The Rouart family was close to Edgar Degas, whose set of monotypes on brothel themes Eugene owned. Given that his name is found in the 1907 sketchbook, Rosenblum wonders if Eugene showed the monotypes to Picasso. If so, they could very well have influenced ”Les Desmoiselles” and the connection might underlie Picasso`s purchase of them more than a half-century later.

The sketchbooks prompt such detective work, and already there have been satisfying answers. Take the entries that do not look like Picasso`s own. The catalogue raisonne lists a number of them. But longtime companion Francoise Gilot writes how Picasso urged her to work with him, saying, ”Let`s create enigmas for posterity.” Her images are the ”enigmas” in sketchbooks 115 and 116.
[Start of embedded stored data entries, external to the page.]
/-! ### Halting and ending a context (R158, R272) -/

/-- A wave stopped by a halt: at once at its boundary; one that is parked or slaved stops later, and one that is leaving goes on. -/
def stopWave (w : Wave) : Wave :=
  match w.ctl.st with
  | .retiring | .killed | .retired | .preempted => w
  | .parked | .slaved => { w with ctl := { w.ctl with stopping := true } }
  | _ => { setSt w .waiting .stopped with ctl := { (setSt w .waiting .stopped).ctl with stopping := true } }

/-- Whether a wave no longer executes under a halt. -/
def isStopped (w : Wave) : Bool :=
  w.ctl.wait == .stopped || w.ctl.st == .retiring || w.ctl.st == .killed || w.ctl.st == .retired || w.ctl.st == .parked
    || w.ctl.st == .preempted

/-- The failures of stopped waves go to the fault log and are never delivered (R158). -/
def logStopped (s : State) (id : Nat) : State :=
  match findWave s id with
  | some w => if w.ctl.wait == .stopped || w.ctl.stopping then let (s1, w1) := logPending 128 s w; putWave s1 w1 else s
  | none => s

/-- A context halted: STATUS 1, every wave but the service wave and the issuer stopped, the CLAIM queues left (R158, R271). -/
def haltCtx (s : State) (ctx : Nat) (issuer : Option Nat) : State :=
  let s1 := setStatus s ctx 1
  let s2 := modCtx s1 ctx (fun c => { c with halted := true, haltWave := issuer })
  let s3 := { s2 with
    waves := s2.waves.map (fun (w : Wave) => if w.ctx = ctx ∧ !w.fsw ∧ some w.id ≠ issuer then stopWave w else w),
    teams := s2.teams.map (fun (t : Team) => if t.ctx = ctx then { t with claims := t.claims.map (fun _ => []) } else t) }
  (s3.waves.filter (fun (w : Wave) => w.ctx == ctx)).foldl (fun a w => logStopped a w.id) s3

/-- Whether every wave that a halt stops has stopped. -/
def allStopped (s : State) (ctx : Nat) : Bool :=
  s.waves.all (fun w => w.ctx != ctx || w.fsw || some w.id == (getCtx s ctx).haltWave || isStopped w)

/-- A launch queue. -/
def getQueue (s : State) (q : Nat) : LaunchQ := (s.queues[q]?).getD resetQueue

/-- A launch queue changed in place. -/
def modQueue (s : State) (q : Nat) (f : LaunchQ → LaunchQ) : State := { s with queues := setAt s.queues q (f (getQueue s q)) }

/-- The reads of a queue that are under way no longer waited for, and what it has seen forgotten. -/
def dropDeps (s : State) (queue : Nat) : State :=
  let s1 := modQueue s queue (fun x => { x with seen := [] })
  if s1.fab.out.any (fun p => p.owner == .dep queue) then
    { s1 with fab := { s1.fab with out := s1.fab.out.map (fun p => if p.owner == .dep queue then { p with owner := .nobody } else p) } }
  else s1

/-- The launch that a queue holds dropped, with what has been read for it. -/
def dropHeld (s : State) (queue : Nat) : State := modQueue (dropDeps s queue) queue (fun x => { x with held := none, deps := [] })

/-- The launches of a context that queues hold dropped. -/
def dropLaunches (s : State) (ctx : Nat) : State :=
  (List.range s.queues.length).foldl (fun x n => match (getQueue x n).held with
    | some g => if x.grids.any (fun y => y.id == g && y.ctx == ctx) then dropHeld x n else x
    | none => x) s

/-- Whether a grid has ended (R278). -/
def gridOver (g : Grid) : Bool := g.ended || (g.pending && g.next == g.teams && g.live == 0)

/-- The end of a context (R158): its waves killed, saved teams, tasks and launches dropped, engine operations to be aborted, scopes
discarded. STATUS 2 and the interrupt follow when the aborts have finished (CONTEXT_END_INTERRUPT). Increments that were owed before, and wait,
are still made or recorded, and a grid that had ended before it keeps its GRID_END (R278, R350). -/
def endCtx (s : State) (ctx : Nat) : State :=
  let ids := (s.waves.filter (fun (w : Wave) => w.ctx == ctx)).map (·.id)
  let s1 := dropLaunches (ids.foldl killCore s) ctx
  let s2 := { s1 with
    tasks := s1.tasks.filter (fun t => t.ctx != ctx),
    grids := s1.grids.filter (fun g => g.ctx != ctx || s.grids.any (fun x => x.id == g.id && gridOver x)),
    ops := s1.ops.map (fun o => if o.ctx == ctx then askAbort .cancel o else o) }
  modCtx s2 ctx (fun c => { c with
    scopes := [], halted := true, haltWave := none, status := 3, records := [], images := [],
    dies := [none, none, none, none], annex := [[], [], [], []] })

/-- A halt with no issuing wave ends its context as soon as every wave has stopped (R158). -/
def haltCheck (s : State) (ctx : Nat) : State :=
  let c := getCtx s ctx
  if c.halted ∧ c.haltWave = none ∧ c.status = 1 ∧ allStopped s ctx then endCtx s ctx else s

/-- A wave killed, and its context ended when that wave had issued its halt (R158). -/
def killWave (s : State) (id : Nat) : State :=
  match findWave s id with
  | none => s
  | some w =>
    let s1 := killCore s id
    if (getCtx s w.ctx).haltWave = some id then endCtx s1 w.ctx else haltCheck s1 w.ctx

/-! ### Taking a trap (R53 to R55) and returning from it -/

/-- Whether a trap is pending on a wave; of one that a delivery has left, whether a further one is (R57). -/
def morePending (w : Wave) : Bool :=
  w.hz.machineCheck || !(pendingSlips w).isEmpty || w.hz.overrun || w.hz.timeout.isSome

/-- What a delivery of one trap leaves of a wave: a machine check or an event no longer pending, a slip marked delivered. -/
def takePending (w : Wave) (t : TrapInfo) : Wave :=
  match t.cls with
  | .machine => { w with hz := { w.hz with machineCheck := false } }
  | .event => if t.cause = 0x19 then { w with hz := { w.hz with overrun := false } } else { w with hz := { w.hz with timeout := none } }
  | .horizon => { w with hz := { w.hz with slips := w.hz.slips.map (fun x => if some x.tag = t.tag then { x with delivered := true } else x) } }
  | .precise => w

/-- A wave as it enters its handler (R54, R55, R56): the first slot of .trap, %fault zero, latches and waits gone; under a halt it is stopped
there (R158). An instruction that was executed again after a park and now raises a trap itself leaves its slip to the portions it has issued (R44),
and after RFT it executes for all of its lanes; one that a trap between instructions (`between`) interrupts in a stall keeps its slip and, after
RFT, its unfinished lanes: the model's choices (log 104). -/
def enterHandler (w : Wave) (pc : W64) (between : Bool) : Wave :=
  let rest := if between then w.ctl.only.map (fun m => (w.ctl.pc, m)) else none
  { w with
    regs := { w.regs with fault := 0 },
    hz := { w.hz with handler := true, slips := if rest.isSome then w.hz.slips else w.hz.slips.map (fun x => { x with openPark := false }) },
    ctl := { w.ctl with pc := pc, st := if w.ctl.stopping then .waiting else .ready, wait := if w.ctl.stopping then .stopped else .idle,
                        line := none, latches := [], only := none, again := false, rest := rest, needTgt := false, park := none,
                        fresh := false, peerRec := none },
    popped := [], issued := w.issued + 1 }

/-- The offset of the trap frame in the stack aperture (R54). -/
def frameOff : Nat := 0xFFF00

/-- Whether a wave's traps only kill it and go to the fault log: a machine check, or the fault-service wave (R54, R305). -/
def killsOnTrap (w : Wave) (t : TrapInfo) : Bool := t.cls == .machine || w.fsw

/-- A trap taken by a wave at its boundary (R54, R55): held stores younger than a failed tag are discarded; then, by the launch
fault policy, the wave enters its handler, or is killed and its scope cancelled, or its context halts. PROV counts the slips as they stand
before that discard (log 81). -/
def takeTrap (s : State) (id : Nat) (t : TrapInfo) : State :=
  match findWave s id with
  | none => s
  | some w0 =>
    let (w1, n) := match t.cls, t.tag with
      | .horizon, some x => discardHeld w0 x
      | _, _ => (w0, 0)
    let w2 := takePending w1 t
    let frame := frameBytes w0 t n (morePending w2)
    let k := (getTeam s w2.team).kernel
    let s1 := claimLeave (putWave s w2) w2
    let logged := flogWrite (putWave s1 (match t.tag with | some x => dropSlip w2 x | none => w2)) w2.ctx frame
    if killsOnTrap w2 t then killWave logged id
    else if w2.hz.handler then haltCheck (haltCtx logged w2.ctx none) w2.ctx
    else if k.policy = 1 ∧ k.trapPc ≠ 0 ∧ !k.fromFsw then
      putWave (writeRange s1 (.stack id) frameOff frame)
        (enterHandler { w2 with stack := memPuts w2.stack frameOff frame, stackTop := max w2.stackTop (frameOff + 256) } k.trapPc (t.cls != .precise))
    else if k.policy = 2 ∧ !k.fromFsw then haltCheck (haltCtx logged w2.ctx none) w2.ctx
    else
      let c := getCtx s w2.ctx
      let s2 := killWave logged id
      match findScope c w2.scope with
      | some r => if r.cancelled then s2 else cancelMark s2 w2.ctx r.slot
      | none => s2

/-- The program counter and %cc that RFT reloads from the frame (R55). -/
def frameReturn (w : Wave) : W64 × W32 := (w64 (memNat w.stack (frameOff + 8) 8), w32 (memNat w.stack (frameOff + 0xF0) 4 % 64))

/-- The return from a trap (R55): program counter and %cc from the frame, handler mode left, %fault zero, the slip of the
delivered failure freed. An instruction interrupted with lanes unfinished executes again for those, when the return goes to it (log 104). -/
def returnFromTrap (w : Wave) : Wave :=
  let only := (w.ctl.rest.filter (fun p => p.1 == (frameReturn w).1)).map (·.2)
  let slips := w.hz.slips.filter (fun x => !x.delivered)
  { w with
    regs := { w.regs with cc := (frameReturn w).2, fault := 0 },
    hz := { w.hz with handler := false, slips := if only.isSome then slips else slips.map (fun x => { x with openPark := false }) },
    ctl := { w.ctl with pc := (frameReturn w).1, st := .ready, wait := .idle, line := none, latches := [], only := only, again := only.isSome,
                        rest := none } }

/-- Whether a wave is at a boundary where a pending trap is delivered, which ends its wait (R352): not while it is parked, slaved or stopped,
nor before an instruction that it has been let execute again has completed or come to wait (R54, R58), nor, but at a stall or for a machine
check, in a recipe, which is part of its restoration (R61, R62, log 105), nor under a halt (R158). -/
def atBoundary (w : Wave) : Bool :=
  !w.ctl.again && (w.hz.machineCheck || (!w.ctl.stopping && (w.ctl.recipe.isNone || w.hz.handler || w.ctl.wait != .idle))) &&
  match w.ctl.st with
  | .ready | .issuing | .placed => true
  | .waiting | .suspended =>
    match w.ctl.wait with
    | .stopped | .mmaCheck _ => false
    | _ => true
  | .retiring => !w.ctl.left && !w.ctl.allDead
  | _ => false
Of the remaining contributors, Gert Schiff is good on the book that shows Picasso developing his treatment of the rape of the Sabines, Sam Hunter cogently traces the impact of World War II, and Claude Picasso`s foreword offers a telling glimpse into the artist`s studio. Only Rosalind Krauss is a disappointment, slighting the sketchbooks in favor of doing a star turn.

Pages from the complete sketchbooks are reproduced faithfully, though when writers require supplementary illustrations, they are shown in a format much too small. Similarly, the selections from other sketchbooks are reproduced large enough to admit considerable detail, whereas all

reproductions in the catalogue raissone are crowded at the top of each page and, for reasons of design, again are miniscule.

Matthew Marks` catalogue descriptions are necessarily detailed. However, it would have been helpful to have identifications appended, for while a reader may recognize Mme. Eugenia Errazuriz as Picasso`s Chilean patroness, connections with the likes of the Princesse de Broglie are far less specific. In other words, if you have to turn to Stravinsky`s memoirs to discover the significance of the entry ”Ragtime”–Picasso designed the cover for the composer`s piano version of the score–you know this catalogue could have been better.